Saved entries
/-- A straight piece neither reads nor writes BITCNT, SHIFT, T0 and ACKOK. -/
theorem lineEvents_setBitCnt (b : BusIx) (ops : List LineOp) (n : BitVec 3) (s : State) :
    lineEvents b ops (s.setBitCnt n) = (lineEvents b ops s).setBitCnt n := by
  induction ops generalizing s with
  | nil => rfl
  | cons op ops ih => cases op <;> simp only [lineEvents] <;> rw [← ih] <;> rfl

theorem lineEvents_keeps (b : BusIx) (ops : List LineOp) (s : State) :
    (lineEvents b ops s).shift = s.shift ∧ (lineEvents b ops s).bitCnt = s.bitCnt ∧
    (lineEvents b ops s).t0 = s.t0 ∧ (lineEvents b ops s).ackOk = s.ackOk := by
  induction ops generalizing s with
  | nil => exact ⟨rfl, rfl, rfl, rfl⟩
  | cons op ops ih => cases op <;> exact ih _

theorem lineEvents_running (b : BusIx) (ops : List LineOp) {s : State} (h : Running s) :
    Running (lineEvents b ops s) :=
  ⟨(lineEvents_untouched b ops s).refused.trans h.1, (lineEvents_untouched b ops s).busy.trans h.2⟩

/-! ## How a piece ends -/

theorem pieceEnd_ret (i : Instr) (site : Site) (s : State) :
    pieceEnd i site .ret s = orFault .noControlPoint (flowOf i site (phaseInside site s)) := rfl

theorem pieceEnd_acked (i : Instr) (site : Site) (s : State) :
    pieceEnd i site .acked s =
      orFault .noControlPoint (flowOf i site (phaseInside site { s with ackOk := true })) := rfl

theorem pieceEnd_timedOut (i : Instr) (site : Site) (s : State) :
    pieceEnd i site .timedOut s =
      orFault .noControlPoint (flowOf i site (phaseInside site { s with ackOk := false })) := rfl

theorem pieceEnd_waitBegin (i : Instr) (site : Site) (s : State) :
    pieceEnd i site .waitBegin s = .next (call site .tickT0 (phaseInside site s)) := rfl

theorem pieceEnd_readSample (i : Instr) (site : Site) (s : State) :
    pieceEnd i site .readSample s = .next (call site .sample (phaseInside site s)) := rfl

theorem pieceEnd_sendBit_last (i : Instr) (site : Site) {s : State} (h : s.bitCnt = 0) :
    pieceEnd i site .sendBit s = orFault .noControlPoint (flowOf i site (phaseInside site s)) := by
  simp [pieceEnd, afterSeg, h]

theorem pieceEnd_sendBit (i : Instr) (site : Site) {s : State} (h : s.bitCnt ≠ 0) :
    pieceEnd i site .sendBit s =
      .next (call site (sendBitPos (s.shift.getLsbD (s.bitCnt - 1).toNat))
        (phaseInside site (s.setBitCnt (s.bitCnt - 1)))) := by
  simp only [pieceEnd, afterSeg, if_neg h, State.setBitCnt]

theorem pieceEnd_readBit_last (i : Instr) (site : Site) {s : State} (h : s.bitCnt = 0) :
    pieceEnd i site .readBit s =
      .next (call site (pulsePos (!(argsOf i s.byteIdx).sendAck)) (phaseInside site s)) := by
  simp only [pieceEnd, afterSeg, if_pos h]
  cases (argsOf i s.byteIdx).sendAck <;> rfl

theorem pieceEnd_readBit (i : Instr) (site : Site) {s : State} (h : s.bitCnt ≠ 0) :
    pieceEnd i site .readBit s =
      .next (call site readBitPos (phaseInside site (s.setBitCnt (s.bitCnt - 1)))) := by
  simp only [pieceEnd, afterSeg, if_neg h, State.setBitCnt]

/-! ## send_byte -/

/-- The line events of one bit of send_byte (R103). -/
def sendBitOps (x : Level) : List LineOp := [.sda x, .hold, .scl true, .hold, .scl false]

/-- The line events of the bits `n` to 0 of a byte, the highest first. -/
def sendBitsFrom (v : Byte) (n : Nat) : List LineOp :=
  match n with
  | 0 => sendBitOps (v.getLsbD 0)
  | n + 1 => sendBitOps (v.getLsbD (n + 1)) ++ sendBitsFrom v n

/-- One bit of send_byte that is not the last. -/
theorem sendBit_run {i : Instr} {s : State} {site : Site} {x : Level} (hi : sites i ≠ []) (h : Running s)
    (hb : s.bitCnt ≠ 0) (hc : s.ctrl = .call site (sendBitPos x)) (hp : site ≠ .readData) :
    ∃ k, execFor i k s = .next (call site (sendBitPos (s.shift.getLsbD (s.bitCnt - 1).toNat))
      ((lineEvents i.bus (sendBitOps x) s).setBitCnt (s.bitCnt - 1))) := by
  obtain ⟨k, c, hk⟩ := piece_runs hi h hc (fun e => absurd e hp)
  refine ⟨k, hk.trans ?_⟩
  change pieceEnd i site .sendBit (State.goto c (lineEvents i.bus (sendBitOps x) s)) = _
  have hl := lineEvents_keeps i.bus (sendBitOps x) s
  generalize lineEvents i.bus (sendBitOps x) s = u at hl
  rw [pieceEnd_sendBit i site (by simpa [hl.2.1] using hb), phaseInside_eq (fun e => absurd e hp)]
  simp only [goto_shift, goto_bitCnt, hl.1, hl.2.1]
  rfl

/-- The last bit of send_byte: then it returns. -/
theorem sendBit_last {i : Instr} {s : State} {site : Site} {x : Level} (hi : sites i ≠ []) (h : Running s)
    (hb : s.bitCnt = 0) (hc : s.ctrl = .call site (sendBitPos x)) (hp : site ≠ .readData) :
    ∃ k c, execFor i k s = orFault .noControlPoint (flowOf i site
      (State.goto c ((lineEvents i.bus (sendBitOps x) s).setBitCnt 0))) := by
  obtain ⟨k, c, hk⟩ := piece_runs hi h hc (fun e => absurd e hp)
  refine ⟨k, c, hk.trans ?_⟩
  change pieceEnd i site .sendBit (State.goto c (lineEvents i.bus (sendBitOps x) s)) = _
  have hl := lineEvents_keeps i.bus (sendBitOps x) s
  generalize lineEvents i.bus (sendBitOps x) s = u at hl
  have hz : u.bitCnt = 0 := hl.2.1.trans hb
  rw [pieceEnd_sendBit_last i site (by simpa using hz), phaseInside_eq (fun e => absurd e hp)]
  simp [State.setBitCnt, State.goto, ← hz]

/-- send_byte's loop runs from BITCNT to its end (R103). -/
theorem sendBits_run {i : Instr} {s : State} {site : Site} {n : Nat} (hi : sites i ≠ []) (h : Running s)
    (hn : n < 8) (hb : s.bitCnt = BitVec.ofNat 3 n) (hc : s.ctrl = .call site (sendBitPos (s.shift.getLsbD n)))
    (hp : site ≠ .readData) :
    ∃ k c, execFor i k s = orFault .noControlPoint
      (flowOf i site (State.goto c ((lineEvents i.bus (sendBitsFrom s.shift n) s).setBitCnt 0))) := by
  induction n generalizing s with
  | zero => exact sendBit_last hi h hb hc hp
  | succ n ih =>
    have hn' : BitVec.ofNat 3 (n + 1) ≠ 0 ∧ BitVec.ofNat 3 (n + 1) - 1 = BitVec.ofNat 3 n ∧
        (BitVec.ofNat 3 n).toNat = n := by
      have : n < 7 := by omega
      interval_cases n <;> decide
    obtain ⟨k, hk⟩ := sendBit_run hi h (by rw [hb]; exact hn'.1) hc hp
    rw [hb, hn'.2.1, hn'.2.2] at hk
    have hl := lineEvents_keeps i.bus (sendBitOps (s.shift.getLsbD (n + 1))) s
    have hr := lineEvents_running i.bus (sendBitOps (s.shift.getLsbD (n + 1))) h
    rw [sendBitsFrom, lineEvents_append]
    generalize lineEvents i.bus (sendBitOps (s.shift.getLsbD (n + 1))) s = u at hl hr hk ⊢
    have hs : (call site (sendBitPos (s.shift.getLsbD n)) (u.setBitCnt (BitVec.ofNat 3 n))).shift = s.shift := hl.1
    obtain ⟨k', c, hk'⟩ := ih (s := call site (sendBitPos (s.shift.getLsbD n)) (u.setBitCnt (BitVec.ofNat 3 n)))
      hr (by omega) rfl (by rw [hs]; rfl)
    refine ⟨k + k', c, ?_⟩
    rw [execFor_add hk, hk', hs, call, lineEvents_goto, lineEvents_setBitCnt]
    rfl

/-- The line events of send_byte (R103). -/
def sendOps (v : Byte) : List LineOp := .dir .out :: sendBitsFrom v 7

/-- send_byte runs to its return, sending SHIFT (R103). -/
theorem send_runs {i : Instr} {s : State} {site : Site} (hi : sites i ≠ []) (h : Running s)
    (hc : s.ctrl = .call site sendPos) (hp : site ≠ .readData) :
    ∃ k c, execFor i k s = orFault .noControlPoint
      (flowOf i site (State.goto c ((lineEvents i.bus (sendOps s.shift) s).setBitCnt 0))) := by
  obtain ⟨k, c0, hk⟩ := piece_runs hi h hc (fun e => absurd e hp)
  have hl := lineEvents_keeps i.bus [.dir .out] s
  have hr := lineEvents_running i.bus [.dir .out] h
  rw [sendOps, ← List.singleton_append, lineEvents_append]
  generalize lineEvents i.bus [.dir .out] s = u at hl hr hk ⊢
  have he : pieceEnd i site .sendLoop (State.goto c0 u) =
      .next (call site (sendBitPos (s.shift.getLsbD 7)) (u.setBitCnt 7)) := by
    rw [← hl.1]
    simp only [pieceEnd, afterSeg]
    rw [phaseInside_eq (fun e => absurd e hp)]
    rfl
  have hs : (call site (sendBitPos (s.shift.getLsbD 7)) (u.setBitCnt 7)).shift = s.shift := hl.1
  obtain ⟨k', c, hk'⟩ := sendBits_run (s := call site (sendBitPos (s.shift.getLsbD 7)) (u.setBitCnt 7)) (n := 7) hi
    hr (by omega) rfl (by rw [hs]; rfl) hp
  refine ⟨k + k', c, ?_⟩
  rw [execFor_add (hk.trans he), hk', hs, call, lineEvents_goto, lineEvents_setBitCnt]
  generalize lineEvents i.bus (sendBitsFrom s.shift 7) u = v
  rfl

■ TASK BRIEF ■
All lines above from the one holding "## send_byte -/" to the one holding "the last. -/", inclusive, are to be copied exactly; no other line is wanted.

■ FINAL ANSWER ■
/-! ## send_byte -/

/-- The line events of one bit of send_byte (R103). -/
def sendBitOps (x : Level) : List LineOp := [.sda x, .hold, .scl true, .hold, .scl false]

/-- The line events of the bits `n` to 0 of a byte, the highest first. -/
def sendBitsFrom (v : Byte) (n : Nat) : List LineOp :=
  match n with
  | 0 => sendBitOps (v.getLsbD 0)
  | n + 1 => sendBitOps (v.getLsbD (n + 1)) ++ sendBitsFrom v n

/-- One bit of send_byte that is not the last. -/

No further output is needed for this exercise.